**Work instructions:**
Look through the records, and whenever a line includes the word "some", copy it.

(Stored items)
━━━━━━━━━━
theorem toNat_subField (w : Word) : (subField w).toNat = Field.rt.get w :=
  (Field.rt.get_eq_extractLsb' w).symm

theorem val_rdField (w : Word) : (rdField w).val = Field.rd.get w :=
  (val_reg_ofNat_toNat _).trans (Field.rd.get_eq_extractLsb' w).symm

theorem toNat_saField (w : Word) : (saField w).toNat = Field.sa.get w :=
  (Field.sa.get_eq_extractLsb' w).symm

theorem toNat_functField (w : Word) : (functField w).toNat = Field.funct.get w :=
  (Field.funct.get_eq_extractLsb' w).symm

theorem toNat_immField (w : Word) : (immField w).toNat = Field.imm.get w :=
  (Field.imm.get_eq_extractLsb' w).symm

theorem toNat_indexField (w : Word) : (indexField w).toNat = Field.index.get w :=
  (Field.index.get_eq_extractLsb' w).symm

/-- The primary opcode is the top of the word, so nothing is left to cut off after the division. -/
theorem get_op_eq_div (w : Word) : Field.op.get w = w.toNat / 2 ^ 26 := by
  have hw : w.toNat / 2 ^ 26 < 2 ^ 6 := Nat.div_lt_of_lt_mul w.isLt
  exact (Field.op.get_eq_div_mod w).trans (Nat.mod_eq_of_lt hw)

/-- A field that starts at bit 0 is the remainder alone. -/
theorem Field.get_eq_mod (f : Field) (hlo : f.lo = 0) (w : Word) : f.get w = w.toNat % 2 ^ f.width := by
  rw [f.get_eq_div_mod, hlo, Nat.pow_zero, Nat.div_one]

/-- Settles O3: what is read back is the value modulo the field's width, and a value that fits is its own remainder. -/
theorem fieldValueRoundTrip : Obligations.FieldValueRoundTrip := by
  intro f v w hfits
  rw [f.get_set, Nat.mod_eq_of_lt ((f.fits_iff v).mp hfits)]

/-- Settles O4: each of the decoder's fields is `Field.get` of its field, which is a division and a remainder. -/
theorem fieldsAreFixedBitRanges : Obligations.FieldsAreFixedBitRanges := by
  intro w
  rw [toNat_opField, val_rsField, val_rtField, toNat_subField, val_rdField, toNat_saField, toNat_functField,
    toNat_immField, toNat_indexField]
  have hop := get_op_eq_div w
  have hrs := Field.rs.get_eq_div_mod w
  have hrt := Field.rt.get_eq_div_mod w
  have hrd := Field.rd.get_eq_div_mod w
  have hsa := Field.sa.get_eq_div_mod w
  have hfunct := Field.funct.get_eq_mod rfl w
  have himm := Field.imm.get_eq_mod rfl w
  have hindex := Field.index.get_eq_mod rfl w
  exact ⟨hop, hop, hrs, hrs, hrt, hrt, hrt, hrd, hrd, hsa, hsa, hfunct, hfunct, himm, himm, hindex, hindex⟩

end Sys2Proof

/-! ### What one step writes: registers, `hi` and `lo`, the bytes stored (40_execution_core.md R129) -/

namespace Sys2Proof.Machine

theorem destination_of_writesHiLo {i : Instr} (h : writesHiLo i = true) : destination i = none := by
  unfold writesHiLo at h
  split at h
  case h_7 => cases h
  all_goals rfl

/-- The three stores are the only instructions that may write memory. -/
theorem store_of_writesMemory {i : Instr} (h : writesMemory i = true) :
    (∃ rt base offset, i = .sb rt base offset) ∨ (∃ rt base offset, i = .sh rt base offset) ∨
      ∃ rt base offset, i = .sw rt base offset := by
  unfold writesMemory at h
  split at h
  · exact .inl ⟨_, _, _, rfl⟩
  · exact .inr (.inl ⟨_, _, _, rfl⟩)
  · exact .inr (.inr ⟨_, _, _, rfl⟩)
  · cases h

/-- SB and SH write a whole word back, but the word is the one that was there outside the bytes stored. -/
theorem get_setWord_writtenWord {i : Instr} {s : State} {ea v b : Word} {n : Nat} (hw : writesMemory i = true)
    (hacc : memoryAccess i s = some (ea, n)) (hal : ea.toNat % n = 0) (hv : writtenWord i s = some v)
    (hb : ∀ k < n, b ≠ ea + BitVec.ofNat 32 k) : (s.mem.setWord (wordAddress ea) v).get b = s.mem.get b := by
  rcases store_of_writesMemory hw with ⟨rt, base, offset, rfl⟩ | ⟨rt, base, offset, rfl⟩ | ⟨rt, base, offset, rfl⟩
  all_goals
    cases hacc
    cases hv
  · have h0 := hb 0 (by decide)
    rw [get_setWord_setByteLane, if_neg (by simpa using h0)]
  · have h0 := hb 0 (by decide)
    have h1 := hb 1 (by decide)
    rw [get_setWord_setHalfLane _ _ _ hal, if_neg (by simpa using h0), if_neg h1]
  · rw [wordAddress_of_aligned hal]
    exact Memory.get_setWord_of_ne hb

section Completes
variable {i : Instr} {s : State} {e : Effects} {m : Memory}

theorem Completes.reg_of_ne_destination (hc : Completes i s e m) {r : Reg} (hr : destination i ≠ some r) :
    (State.commit { s with mem := m } e).reg r = s.reg r := by
  have hgpr := hc.gpr
  cases he : e.gpr with
  | none => exact State.reg_commit_none _ he r
  | some p =>
    have hne : r ≠ p.1 := fun h => hr (by simp [← hgpr, he, h])
    exact State.reg_commit_but _ he r hne

theorem Completes.sameHiLo (hc : Completes i s e m) (hw : writesHiLo i = false) :
    SameHiLo s (State.commit { s with mem := m } e) := by
  obtain ⟨hhi, hlo⟩ := hc.hiLo hw
  simp [SameHiLo, hhi, hlo]

theorem Completes.sameMemory (hc : Completes i s e m) (hw : writesMemory i = false) :
    SameMemory s (State.commit { s with mem := m } e) := by
  rw [hc.same hw]
  exact s.commit_sameMemory e

theorem Completes.sameMemoryBut (hc : Completes i s e m) (hw : writesMemory i = true) :
    ∃ ea n, memoryAccess i s = some (ea, n) ∧ SameMemoryBut ea n s (State.commit { s with mem := m } e) := by
  obtain ⟨ea, n, v, hacc, hal, hv, -, rfl⟩ := hc.stored hw
  exact ⟨ea, n, hacc, fun b hb => get_setWord_writtenWord hw hacc hal hv hb, rfl, rfl⟩

end Completes

/-- Settles O13: a step that completes is the commit of the effects `Completes` describes. -/
theorem stepWritesOneRegisterAtMost : Obligations.StepWritesOneRegisterAtMost := by
  intro s t i hfetch hstep
  rw [step_of_fetch hfetch] at hstep
  obtain ⟨e, m, rfl, hc⟩ := exec_next hstep
  exact ⟨fun r hr => hc.reg_of_ne_destination hr, hc.sameHiLo, destination_of_writesHiLo, hc.sameMemory,
    hc.sameMemoryBut⟩

end Sys2Proof.Machine

/-! ### Register-type arithmetic in integers: overflow, shifts, products, quotients (41_register_type.md R151 to R154) -/

namespace Sys2Proof.Machine

/-- The model's sign rule for an addition is the library's signed overflow, which is about the exact sum (R151). -/
theorem addOverflows_iff_not_fitsSigned (a b : Word) :
    addOverflows a b = true ↔ ¬FitsSigned (a.toInt + b.toInt) := by
  have h : addOverflows a b = a.saddOverflow b := (BitVec.saddOverflow_eq a b).symm
  simp only [h, BitVec.saddOverflow, Bool.or_eq_true, decide_eq_true_eq]
  omega

/-- The model's sign rule for a subtraction is the library's signed overflow, which is about the exact difference
(R151). -/
theorem subOverflows_iff_not_fitsSigned (a b : Word) :
    subOverflows a b = true ↔ ¬FitsSigned (a.toInt - b.toInt) := by
  have h : subOverflows a b = a.ssubOverflow b := by
    rw [BitVec.ssubOverflow_eq, subOverflows]
    cases a.msb <;> cases b.msb <;> cases (a - b).msb <;> rfl
  simp only [h, BitVec.ssubOverflow, Bool.or_eq_true, decide_eq_true_eq]
  omega

theorem add_eq_ofInt (a b : Word) : a + b = BitVec.ofInt 32 (a.toInt + b.toInt) := by
  simp [BitVec.ofInt_add]

theorem sub_eq_ofInt (a b : Word) : a - b = BitVec.ofInt 32 (a.toInt - b.toInt) := by
  simp [Int.sub_eq_add_neg, BitVec.ofInt_add, BitVec.ofInt_neg, BitVec.sub_eq_add_neg]

theorem sub_eq_ofInt_toNat (a b : Word) : a - b = BitVec.ofInt 32 (a.toNat - b.toNat : Int) := by
  simp [Int.sub_eq_add_neg, BitVec.ofInt_add, BitVec.ofInt_neg, BitVec.sub_eq_add_neg]

theorem shiftLeft_eq_ofNat (v : Word) (n : BitVec 5) :
    shiftLeft v n = BitVec.ofNat 32 (v.toNat * 2 ^ n.toNat) := by
  apply BitVec.eq_of_toNat_eq
  simp [shiftLeft, Nat.shiftLeft_eq]

theorem shiftRightLogical_eq_ofNat (v : Word) (n : BitVec 5) :
    shiftRightLogical v n = BitVec.ofNat 32 (v.toNat / 2 ^ n.toNat) := by
  rw [← Nat.shiftRight_eq_div_pow, ← BitVec.toNat_ushiftRight, BitVec.ofNat_toNat, BitVec.setWidth_eq,
    shiftRightLogical]

theorem shiftRightArithmetic_eq_ofInt (v : Word) (n : BitVec 5) :
    shiftRightArithmetic v n = BitVec.ofInt 32 (v.toInt / 2 ^ n.toNat) := by
  simp [shiftRightArithmetic, BitVec.sshiftRight, Int.shiftRight_eq_div_pow]

@[simp] theorem toNat_variableAmount (v : Word) : (variableAmount v).toNat = v.toNat % 32 := by
  simp [variableAmount]

theorem signedProduct_eq_ofInt (a b : Word) : signedProduct a b = BitVec.ofInt 64 (a.toInt * b.toInt) :=
  (BitVec.ofInt_mul a.toInt b.toInt).symm

theorem unsignedProduct_eq_ofNat (a b : Word) : unsignedProduct a b = BitVec.ofNat 64 (a.toNat * b.toNat) := by
  simp [unsignedProduct, BitVec.ofNat_mul]

/-- The exact signed product of two words fits in 64 bits (R152). -/
theorem toInt_ofInt_mul_toInt (a b : Word) :
    (BitVec.ofInt 64 (a.toInt * b.toInt)).toInt = a.toInt * b.toInt := by
  have hlo : -2 ^ 62 ≤ a.toInt * b.toInt := BitVec.le_toInt_mul_toInt
  have hhi : a.toInt * b.toInt ≤ 2 ^ 62 := BitVec.toInt_mul_toInt_le
  exact BitVec.toInt_ofInt_eq_self (by decide) (by omega) (by omega)

/-- The exact unsigned product of two words fits in 64 bits (R152). -/
theorem toNat_ofNat_mul_toNat (a b : Word) :
    (BitVec.ofNat 64 (a.toNat * b.toNat)).toNat = a.toNat * b.toNat :=
  Nat.mod_eq_of_lt BitVec.toNat_mul_toNat_lt

/-! ### The register-type instructions (41_register_type.md R155 to R177) -/

/-- The shape ADD, SUB and ADDI share: the register write of an exact result that fits, or else the overflow fault. -/
theorem writesReg_or_overflow {i : Instr} {s : State} {rd : Reg} {v : Word} {o : Bool} {n : Int}
    (ho : o = true ↔ ¬FitsSigned n) (hv : v = BitVec.ofInt 32 n)
    (h : exec i s = if o then raise .arithmeticOverflow else writeReg s rd v) :
    (FitsSigned n → WritesReg i s rd (BitVec.ofInt 32 n)) ∧
      (¬FitsSigned n → exec i s = .fault .arithmeticOverflow) := by
  subst hv
  constructor
  · intro hn
    have hof : ¬o = true := fun ht => ho.1 ht hn
    exact .intro (h.trans (if_neg hof))
  · intro hn
    exact h.trans (if_pos (ho.2 hn))

/-- An instruction that commits at most `hi` and `lo`: a half it does not write keeps its value. -/
theorem writesHiLo_of_complete {i : Instr} {s : State} {hi lo : Option Word}
    (h : exec i s = complete s { hi := hi, lo := lo }) : WritesHiLo i s (hi.getD s.hi) (lo.getD s.lo) :=
  ⟨_, h, rfl, rfl, s.reg_commit_none rfl, s.commit_sameMemory _, rfl, rfl⟩

/-- Settles O28: the exact sum is written when it fits, and the model's overflow test says when it does not. -/
theorem addResultOrOverflow : Obligations.AddResultOrOverflow := fun _ _ _ _ =>
  writesReg_or_overflow (addOverflows_iff_not_fitsSigned _ _) (add_eq_ofInt _ _) rfl

/-- Settles O29: as for ADD, with the exact difference. -/
theorem subResultOrOverflow : Obligations.SubResultOrOverflow := fun _ _ _ _ =>
  writesReg_or_overflow (subOverflows_iff_not_fitsSigned _ _) (sub_eq_ofInt _ _) rfl

/-- Settles O30: the word written is the sum or the difference of the unsigned values modulo 2^32. -/
theorem unsignedAddAndSubWrap : Obligations.UnsignedAddAndSubWrap := by
  intro s rd rs rt
  rw [← BitVec.add_def, ← sub_eq_ofInt_toNat]
  exact ⟨.intro rfl, .intro rfl⟩

/-- Settles O31: each is a register write of the bitwise result. -/
theorem logicResults : Obligations.LogicResults := fun _ _ _ _ => ⟨.intro rfl, .intro rfl, .intro rfl⟩

/-- Settles O32: `boolWord` of the comparison is the word 1 or 0. -/
theorem comparisonResults : Obligations.ComparisonResults := by
  intro s rd rs rt
  have hslt : WritesReg (.slt rd rs rt) s rd (boolWord (signedLess (s.reg rs) (s.reg rt))) := .intro rfl
  have hsltu : WritesReg (.sltu rd rs rt) s rd (boolWord (unsignedLess (s.reg rs) (s.reg rt))) := .intro rfl
  simp only [boolWord, signedLess, unsignedLess, decide_eq_true_eq] at hslt hsltu
  exact ⟨hslt, hsltu⟩

/-- Settles O33: a shift is a multiplication or a division by a power of two. -/
theorem fixedShiftResults : Obligations.FixedShiftResults := by
  intro s rd rt sa
  rw [← shiftLeft_eq_ofNat, ← shiftRightLogical_eq_ofNat, ← shiftRightArithmetic_eq_ofInt]
  exact ⟨.intro rfl, .intro rfl, .intro rfl⟩

/-- Settles O34: the fixed shifts' arithmetic, with the amount the value of rs modulo 32. -/
theorem variableShiftResults : Obligations.VariableShiftResults := by
  intro s rd rt rs
  rw [← toNat_variableAmount, ← shiftLeft_eq_ofNat, ← shiftRightLogical_eq_ofNat, ← shiftRightArithmetic_eq_ofInt]
  exact ⟨.intro rfl, .intro rfl, .intro rfl⟩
━━━━━━━━━━
**Result of the exercise:**
    (hacc : memoryAccess i s = some (ea, n)) (hal : ea.toNat % n = 0) (hv : writtenWord i s = some v)
theorem Completes.reg_of_ne_destination (hc : Completes i s e m) {r : Reg} (hr : destination i ≠ some r) :
  | some p =>
    ∃ ea n, memoryAccess i s = some (ea, n) ∧ SameMemoryBut ea n s (State.commit { s with mem := m } e) := by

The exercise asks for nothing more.